[Extracted data entries]
-- ==== Sys2Proof/Proofs/Negotiations.lean ====
section
/-! PROOFS. A negotiation cleared and a port restarted (R47 to R49): the record left, its feed and outlet entry. -/
namespace Sys2Proof.Machine

/-! ## Entering a state, leaving HELD, dropping a claim -/

@[simp] theorem updPort_closedOn (p q : Port) (g : PortRec → PortRec) (w : Ev) : (updPort p g w).closedOn q = w.closedOn q :=
  rfl

section
variable (p : Port) (st : PortState) (w : Ev)

@[simp] theorem enter_outlet : (enter p st w).outlet = w.outlet := by obtain ⟨_, h⟩ := enter_eq p st w; rw [h]; rfl
@[simp] theorem enter_control : (enter p st w).control = w.control := by obtain ⟨_, h⟩ := enter_eq p st w; rw [h]; rfl
@[simp] theorem enter_link : (enter p st w).link = w.link := by obtain ⟨_, h⟩ := enter_eq p st w; rw [h]; rfl
@[simp] theorem enter_traps : (enter p st w).traps = w.traps := by obtain ⟨_, h⟩ := enter_eq p st w; rw [h]; rfl
@[simp] theorem enter_tables : (enter p st w).tables = w.tables := by obtain ⟨_, h⟩ := enter_eq p st w; rw [h]; rfl
@[simp] theorem enter_trig : (enter p st w).trig = w.trig := by obtain ⟨_, h⟩ := enter_eq p st w; rw [h]; rfl
@[simp] theorem enter_ended : (enter p st w).ended = w.ended := by obtain ⟨_, h⟩ := enter_eq p st w; rw [h]; rfl
@[simp] theorem enter_readmit : (enter p st w).readmit = w.readmit := by obtain ⟨_, h⟩ := enter_eq p st w; rw [h]; rfl
@[simp] theorem enter_time : (enter p st w).time = w.time := by obtain ⟨_, h⟩ := enter_eq p st w; rw [h]; rfl

theorem enter_port_of_ne {q : Port} (h : q ≠ p) : (enter p st w).port q = w.port q := by
  unfold enter
  dsimp only
  split <;> simp [h]

theorem enter_feed (f : Feed) : (enter p st w).feed f =
    if f = feedOf p ∧ st ≠ .contract ∧ w.closedOn p = true then { w.feed f with underVolt := .off } else w.feed f := by
  unfold enter
  dsimp only
  rw [updPort_closedOn]
  by_cases hc : st ≠ .contract ∧ w.closedOn p = true
  · rw [if_pos hc]
    by_cases hf : f = feedOf p
    · subst hf
      rw [updFeed_feed_self, if_pos ⟨rfl, hc⟩]
      rfl
    · rw [updFeed_feed_of_ne _ _ hf, if_neg (fun h => hf h.1)]
      rfl
  · rw [if_neg hc, if_neg (fun h => hc h.2)]
    rfl

@[simp] theorem enter_closedOn (q : Port) : (enter p st w).closedOn q = w.closedOn q := by
  apply closedOn_congr <;> rw [enter_feed] <;> split <;> rfl

end

theorem updFeed_const (f : Feed) (w : Ev) : updFeed f (fun _ => w.feed f) w = w := by simp [updFeed, State.feed]

theorem contractChecking_iff (s : State) (p : Port) :
    s.contractChecking p = true ↔ ∃ v t, (s.feed (feedOf p)).check = .contract p v t := by
  unfold State.contractChecking
  cases (s.feed (feedOf p)).check <;> simp

/-- A port's CONTRACT_CHECK abandoned (R133). -/
def State.uncheckedFeed (s : State) (p : Port) : FeedRec :=
  if s.contractChecking p then { s.feed (feedOf p) with check := .idle } else s.feed (feedOf p)

theorem dropClaim_eq (p : Port) (w : Ev) : dropClaim p w =
    updFeed (feedOf p) (fun _ => w.uncheckedFeed p) (updPort p (fun r => { r with claim := none }) w) := by
  unfold dropClaim abandonCheck State.uncheckedFeed
  have hc : (updPort p (fun r => { r with claim := none }) w).contractChecking p = w.contractChecking p := rfl
  rw [hc]
  split
  · exact updFeed_congr rfl
  · exact (updFeed_const (feedOf p) (updPort p (fun r => { r with claim := none }) w)).symm

section
variable (p : Port) (w : Ev)

@[simp] theorem dropClaim_port_self : (dropClaim p w).port p = { w.port p with claim := none } := by simp [dropClaim_eq]
theorem dropClaim_port_of_ne {q : Port} (h : q ≠ p) : (dropClaim p w).port q = w.port q := by simp [dropClaim_eq, h]
theorem dropClaim_feed_self : (dropClaim p w).feed (feedOf p) = w.uncheckedFeed p := by simp [dropClaim_eq]
theorem dropClaim_feed_of_ne {f : Feed} (h : f ≠ feedOf p) : (dropClaim p w).feed f = w.feed f := by simp [dropClaim_eq, h]
@[simp] theorem dropClaim_outlet : (dropClaim p w).outlet = w.outlet := by rw [dropClaim_eq]; rfl
@[simp] theorem dropClaim_control : (dropClaim p w).control = w.control := by rw [dropClaim_eq]; rfl
@[simp] theorem dropClaim_link : (dropClaim p w).link = w.link := by rw [dropClaim_eq]; rfl
@[simp] theorem dropClaim_trig : (dropClaim p w).trig = w.trig := by rw [dropClaim_eq]; rfl
@[simp] theorem dropClaim_ended : (dropClaim p w).ended = w.ended := by rw [dropClaim_eq]; rfl
@[simp] theorem dropClaim_readmit : (dropClaim p w).readmit = w.readmit := by rw [dropClaim_eq]; rfl

/-- An abandoned check changes nothing of a feed but the check, unless a CONTRACT_CHECK of the port ran. -/
theorem uncheckedFeed_eq : ∃ c, w.uncheckedFeed p = { w.feed (feedOf p) with check := c }
    ∧ c = if w.contractChecking p then .idle else (w.feed (feedOf p)).check := by
  unfold State.uncheckedFeed
  split <;> exact ⟨_, rfl, rfl⟩

@[simp] theorem dropClaim_closedOn (q : Port) : (dropClaim p w).closedOn q = w.closedOn q := by
  obtain ⟨c, hc, -⟩ := uncheckedFeed_eq p w
  by_cases h : feedOf q = feedOf p
  · exact closedOn_congr (by rw [h, dropClaim_feed_self, hc]; rfl) (by rw [h, dropClaim_feed_self, hc])
  · apply closedOn_congr <;> rw [dropClaim_feed_of_ne p w h]

/-- A CLOSE_CHECK is no CONTRACT_CHECK. -/
@[simp] theorem dropClaim_closeChecking : (dropClaim p w).closeChecking p = w.closeChecking p := by
  obtain ⟨c, hc, hcheck⟩ := uncheckedFeed_eq p w
  unfold State.closeChecking
  rw [dropClaim_feed_self, hc, hcheck]
  by_cases h : w.contractChecking p = true
  · obtain ⟨v, t, hk⟩ := (contractChecking_iff w.toState p).1 h
    rw [if_pos h, hk]
    cases (w.feed (feedOf p)).state <;> rfl
  · rw [if_neg h]

theorem dropClaim_exchangeOn : (dropClaim p w).exchangeOn p = w.exchangeOn p := by
  simp only [State.exchangeOn, State.inFlight, dropClaim_control]

end

/-- What leaving HELD writes on the feed (R129). -/
def State.leftFeed (s : State) (p : Port) : FeedRec :=
  if s.closeChecking p then { (s.feed (feedOf p)).setDrive p .opened with selected := none, check := .idle }
  else if s.closeHeld p then { s.feed (feedOf p) with heldLost := true }
  else s.feed (feedOf p)

theorem leaveHeld_eq (p : Port) (w : Ev) : leaveHeld p w =
    if w.closeChecking p then failClose p .superseded (updFeed (feedOf p) (fun _ => w.leftFeed p) w)
    else updFeed (feedOf p) (fun _ => w.leftFeed p) w := by
  unfold leaveHeld dropCloseCheck State.leftFeed
  split
  · exact congrArg (failClose p .superseded) (updFeed_congr rfl)
  · split
    · exact updFeed_congr rfl
    · exact (updFeed_const (feedOf p) w).symm

/-- What leaving HELD does: its feed's record, and a CLOSE in flight on the port fails. -/
structure LeavesHeld (p : Port) (w v : Ev) : Prop where
  port : v.port p = { w.port p with
    lastFailure := if w.closeChecking p ∧ w.closeStepOn p then .superseded else (w.port p).lastFailure }
  others : ∀ q, q ≠ p → v.port q = w.port q
  feed : v.feed (feedOf p) = w.leftFeed p
  feeds : ∀ f, f ≠ feedOf p → v.feed f = w.feed f
  outlet : v.outlet = w.outlet
  trim : v.control.trim = w.control.trim
  readmit : v.readmit = w.readmit
  trig : w.trig = true → v.trig = true
  notices : ∀ n, w.link.noticeSet n = true → v.link.noticeSet n = true
  quiet : w.closeStepOn p = false ∨ w.closeChecking p = false →
    v.control = w.control ∧ v.ended = w.ended ∧ v.link = w.link ∧ v.trig = w.trig

theorem leaveHeld_leaves (p : Port) (w : Ev) : LeavesHeld p w (leaveHeld p w) := by
  have hquiet : LeavesHeld p w (updFeed (feedOf p) (fun _ => w.leftFeed p) w) ∨ w.closeChecking p = true ∧ w.closeStepOn p = true := by
    by_cases h : w.closeChecking p = true ∧ w.closeStepOn p = true
    · exact .inr h
    · refine .inl ⟨?_, fun _ _ => rfl, updFeed_feed_self _ _ _, fun f hf => updFeed_feed_of_ne _ _ hf, rfl, rfl, rfl, id,
        fun _ => id, fun _ => ⟨rfl, rfl, rfl, rfl⟩⟩
      rw [if_neg h]
      rfl
  rw [leaveHeld_eq]
  cases hc : w.closeChecking p with
  | false => exact hquiet.resolve_right (by simp [hc])
  | true =>
    rw [if_pos rfl]
    cases hs : w.closeStepOn p with
    | false =>
      rw [failClose_of_off (w := updFeed _ _ w) hs]
      exact hquiet.resolve_right (by simp [hs])
    | true =>
      have hfails := (failClose_of_on (w := updFeed (feedOf p) (fun _ => w.leftFeed p) w) hs .superseded).2
      refine ⟨?_, fun q hq => hfails.others q hq, ?_, fun f hf => ?_, by simp, by simp, ?_, fun _ => hfails.trig, fun n hn => ?_,
        fun h => ?_⟩
      · rw [hfails.port, if_pos ⟨hc, hs⟩]
        rfl
      · simp
      · simp [hf]
      · rw [(failClose_of_on (w := updFeed (feedOf p) (fun _ => w.leftFeed p) w) hs .superseded).1]
        simp
      · rw [hfails.link]
        exact noticeSet_setNotice n _ _ hn
      · simp [hc, hs] at h

/-! ## A negotiation cleared (R47, R48) -/

section
variable (p : Port) (w : Ev)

## Task brief:
Write out every line in the data that holds the string "hquiet".

## Written solution:
  have hquiet : LeavesHeld p w (updFeed (feedOf p) (fun _ => w.leftFeed p) w) ∨ w.closeChecking p = true ∧ w.closeStepOn p = true := by
  | false => exact hquiet.resolve_right (by simp [hc])
      exact hquiet.resolve_right (by simp [hs])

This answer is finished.